QUICK AND DIRTY: LIVE FROM TALLINN
Se-jong (Lee Hyo-je) is a very timid and weak high school student. The sadistic Hyosang and his thugs bully him relentlessly. The dehumanisation is merciless. Tactics range from the more infantile (pouring liquid down his shirt in the middle of a lesson, or the occasional homophobic slur) to the more extreme (beating him to a pulp, with a sharp Stanley blade always to hand), or even the culinary (a very peculiar milk torture scene). These young man are so cruel and ruthless that not even their poor school teaches dares to mess with them. Let alone our defenceless protagonist.
His unenviable predicament takes a turn for the worse after police find his Filipino friend Jin-soo (Jung Ji-hoon) dead, just outside his own house. They think that Se-jong may have pushed him off the building, with phone messages confirming that the two interacted briefly before the untimely death. Se-jong becomes infuriated, and then panics. “My life is a living hell”, he puts it succinctly. How could anyone doubt his innocence? After all, he’s a good guy with a big heart. Jins-soo’s mother even gave him a Filipino amulet called anting-anting as a token of their friendship.
So Se-jong reenacts the past 24 hours in his head in loop format, every single time with a different outcome. We watch Jon-soo falls to his death several times, with a little twist on each occasion. This is a familiar narrative device, used to excellent results in movie classics such The Groundhog Day (Harold Ramis, 1994) and Run Lola Run (Tom Tykwer, 1999). Sang Beom-koo’s 2024 creation is a lot less effective. The result here is silly and muddled.
Instead of nicely round, The Loop is uneven and disjointed. It is only natural that the story should not return to the same place, as each loop is intended to bring about a different denouement. The problem is that these narrative layers barely communicate, instead competing with one another.

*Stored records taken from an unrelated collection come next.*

-- ==== Sys2Proof/Machine/Twin.lean ====
section
/-!
DEFINITION. Mirroring to the twin (R426 to R428): when it is active, and sending mirrored writes.
-/
namespace Sys2Proof.Machine

/-- The role of a partition: 0 NONE, 1 PRIMARY, 2 STANDBY (R426). -/
def twinRole (s : Chip) (p : Nat) : Nat := rd s (.srn 0) (Reg.SRN_PART_CFG_TWIN_ROLE p)

/-- The crew tag of a partition. -/
def crewTag (s : Chip) (p : Nat) : Nat := rd s (.srn 0) (Reg.SRN_PART_CFG_CREW_TAG p)

/-- The state of a port's link (Table 14-2). -/
def linkState (s : Chip) (port : Nat) : Nat := rd s (.srn port) Reg.SRN_LINK_STAT_STATE

/-- Word `n` of the partner's crew card at a port. -/
def partnerWord (s : Chip) (port n : Nat) : Nat := rd s (.srn port) (Reg.SRN_PARTNER_CARD_WORD n)

/-- The configuration epoch. -/
def epochNow (s : Chip) : Nat := rd s (.srn 0) Reg.SRN_EPOCH_EPOCH

/-- Is mirroring active for the partition (R427)? -/
def mirrorOn (s : Chip) (p : Nat) : Bool :=
  twinRole s p == 1 && tgetD s.mesh.twinRoles (crewTag s p) 0 == 2 && linkState s 4 == 5
    && partnerWord s 4 3 == epochNow s

/-- Set a partition's MIRROR_LOST bit (R429). -/
def mirrorLost (s : Chip) (p : Nat) : Chip :=
  let v := rd s (.srn 0) Reg.SRN_TWIN_STAT_MIRROR_LOST
  if bit v p then s
  else setFlag (wr s (.srn 0) Reg.SRN_TWIN_STAT_MIRROR_LOST (v + 2 ^ p)) (.srn 0) Reg.SRN_IRQ_STAT_MIRROR_LOST

/-- A port with no cable, of which nothing is known. -/
def freshPort : SrnPort :=
  { cable := none, read := false, signal := false, dropped := [], cardSeen := false, retraining := false, txRest := 0, rxRest := 0 }

/-- A port's own state. -/
def srnPort (s : Chip) (port : Nat) : SrnPort := tgetD s.mesh.ports port freshPort

/-- Change a port's own state. -/
def setPort (s : Chip) (port : Nat) (f : SrnPort → SrnPort) : Chip :=
  { s with mesh := { s.mesh with ports := tmod s.mesh.ports port freshPort f } }

/-- Count payload bytes that leave through a port, in units of 4 KiB (Table 14-7). -/
def countTx (s : Chip) (port n : Nat) : Chip :=
  let t := (srnPort s port).txRest + n
  bumpWrap (setPort s port (fun x => { x with txRest := t % 4096 })) (.srn port) Reg.SRN_TX_UNITS_UNITS (t / 4096)

/-- Count payload bytes that arrive at a port. -/
def countRx (s : Chip) (port n : Nat) : Chip :=
  let t := (srnPort s port).rxRest + n
  bumpWrap (setPort s port (fun x => { x with rxRest := t % 4096 })) (.srn port) Reg.SRN_RX_UNITS_UNITS (t / 4096)

/-- The bytes of a mirrored write on the link (R422): four depths of 32 bits, or an image of 128 bytes (DESIGN CHOICE, log 123). -/
def mirrorLen : Mirror → Nat
  | .bytes _ d => d.bytes.length
  | .depths _ _ _ _ => 16
  | .image _ _ _ => 128

/-- Send one mirrored write, which waits for its acknowledgement for command number `cmd`, or for the finish (R427). -/
def mirrorOne (cmd : Option Nat) (p : Nat) (s : Chip) (w : Mirror) : Chip :=
  let x : Xfer := { id := s.mesh.nextXfer, part := p, who := none, kind := .mirror cmd, started := s.now, port := 4 }
  let s := { s with mesh := { s.mesh with xfers := s.mesh.xfers ++ [x], nextXfer := s.mesh.nextXfer + 1 } }
  emit (countTx s 4 (mirrorLen w)) (.mirror (crewTag s p) (epochNow s % 2 ^ 16) x.id w)

/-- A partition's mirrored writes go out in the order made; a PRIMARY that does not mirror loses them (R427, R429). -/
def mirrorAll (s : Chip) (p : Nat) (cmd : Option Nat) (l : List Mirror) : Chip :=
  if l.isEmpty then s
  else if mirrorOn s p then l.foldl (mirrorOne cmd p) s
  else if twinRole s p = 1 then mirrorLost s p
  else s

/-- Does command number `n` still wait for the twin (R427)? -/
def mirrorWaits (s : Chip) (n : Nat) : Bool := s.mesh.xfers.any (fun x => x.kind == .mirror (some n))

/-- Does a finish of the partition still wait for the twin (R427)? -/
def finishWaits (s : Chip) (p : Nat) : Bool := s.mesh.xfers.any (fun x => x.part == p && x.kind == .mirror none)

end Sys2Proof.Machine
end

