/-- SET (Table 08-5). -/
def EditEnv.set (v : EditEnv) (x : Rd) (i n : Nat) : Edit :=
  let e := v.get (x.alive v.p) i
  let g := (v.place e.1 n, e.2)
  if g.1.ended then { x := g.1, wrote := false }
  else if n = g.2 then v.put { x := g.1, wrote := false } i n
  else
    let y := if n = absent then g.1 else g.1.refUp v.p v.who (pool v.c (entryTier n)) (entryFrame n)
    if y.ended then { x := y, wrote := false } else v.drop (v.put { x := y, wrote := false } i n) g.2

/-- One entry of RELEASE. -/
def EditEnv.release (v : EditEnv) (e : Edit) (i : Nat) : Edit :=
  if e.x.ended then e
  else
    let g := v.get e.x i
    if g.1.ended || g.2 = absent then { e with x := g.1 } else v.drop (v.put { e with x := g.1 } i absent) g.2

/-- One entry of SHARE, from the list at `src`. -/
def EditEnv.share (v : EditEnv) (src : Nat) (e : Edit) (i : Nat) : Edit :=
  if e.x.ended then e
  else
    let g := ({ v with list := src }).get e.x i
    let h := v.get (v.place g.1 g.2) i
    if h.1.ended then { e with x := h.1 }
    else
      let y := if g.2 = absent then h.1 else h.1.refUp v.p v.who (pool v.c (entryTier g.2)) (entryFrame g.2)
      if y.ended then { e with x := y } else v.drop (v.put { e with x := y } i g.2) h.2

/-- One entry of MOVE, to tier `dest` (R312: encoded where the slot context enables its channel). An entry beyond its pool, of
which no frame is read (R248), stays as it is (DESIGN CHOICE, log 38). -/
def EditEnv.move (v : EditEnv) (dest : Bool) (e : Edit) (i : Nat) : Edit :=
  if e.x.ended then e
  else
    let g := v.get e.x i
    if g.1.ended || g.2 = absent || !(inPool v.c g.2) || entryTier g.2 == dest then { e with x := g.1 }
    else
      let encode := match slotCtx g.1.s v.r v.p with
        | some k => bit k.enable (if dest then 2 else 0)
        | none => false
      let n := g.1.copyFrame v.p v.r v.who v.c (entryTier g.2, entryFrame g.2) dest encode
      if n.1.ended then { e with x := n.1 } else v.drop (v.put { e with x := n.1 } i (frameEntry dest n.2)) g.2

/-- One entry of ALLOC that is absent. -/
def EditEnv.allot (v : EditEnv) (dest : Bool) (e : Edit) (i : Nat) : Edit :=
  if e.x.ended then e
  else
    let n := e.x.newFrame v.p v.who v.c dest v.lay.dim
    if n.1.ended then { e with x := n.1 } else v.put { e with x := n.1 } i (frameEntry dest n.2)

/-- The absent entries among `l`. -/
def EditEnv.absents (v : EditEnv) (x : Rd) (l : List Nat) : Rd × List Nat :=
  l.foldl (fun (a : Rd × List Nat) i =>
    let g := v.get a.1 i
    if !g.1.ended && g.2 = absent then (g.1, a.2 ++ [i]) else (g.1, a.2)) (x, [])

It is often impossible to determine the chronology, the narrative and the dialectical function of each scene. Some of this confusion is presumably intentional, mirroring Se-jong’s frenzied state-of-mind. Sadly, most of the attempts at storytelling inventiveness fall flat on their face. Much like Jin-soo’s lifeless body on the pavement.
The social commentary is pervasive, if a little anodyne. A padded white jacket gets repeatedly stolen, in a symbol of consumerism. The bullying itself is a criticism of class oppression. And the Filipino family reminds Koreans that prejudice is deeply ingrained in their culture (they are ordered: “go back to where you came from!”).
The other issue is that the story is so full of cliches, and the characters just so exaggerated that instead of captivating they irritate viewers. Jin-soo is a poor Filipino immigrant. Heartless loan sharks violently persecute his debt-ridden family. His father father is alcoholic and abusive. Se-jong has the sad-and-miserable-loser expression permanently printed on his face. The bad boys (and the occasional female accomplice) are super bad: they laugh maniacally while smoking cigarettes and beating the two good guys to a pulp. In one of the final scenes, Se-jong and Jin-soo cry out so loud together that they almost convulse. That’s not moving. That’s cringey.
The final resolution is predictable and lame. Just guess what is it that our weak and vulnerable victim of shocking violence uses as a corrector of injustice? Jesus wept!
The Loop just premiered in the Official Competition of the 28th Tallinn Black Nights Film Festival.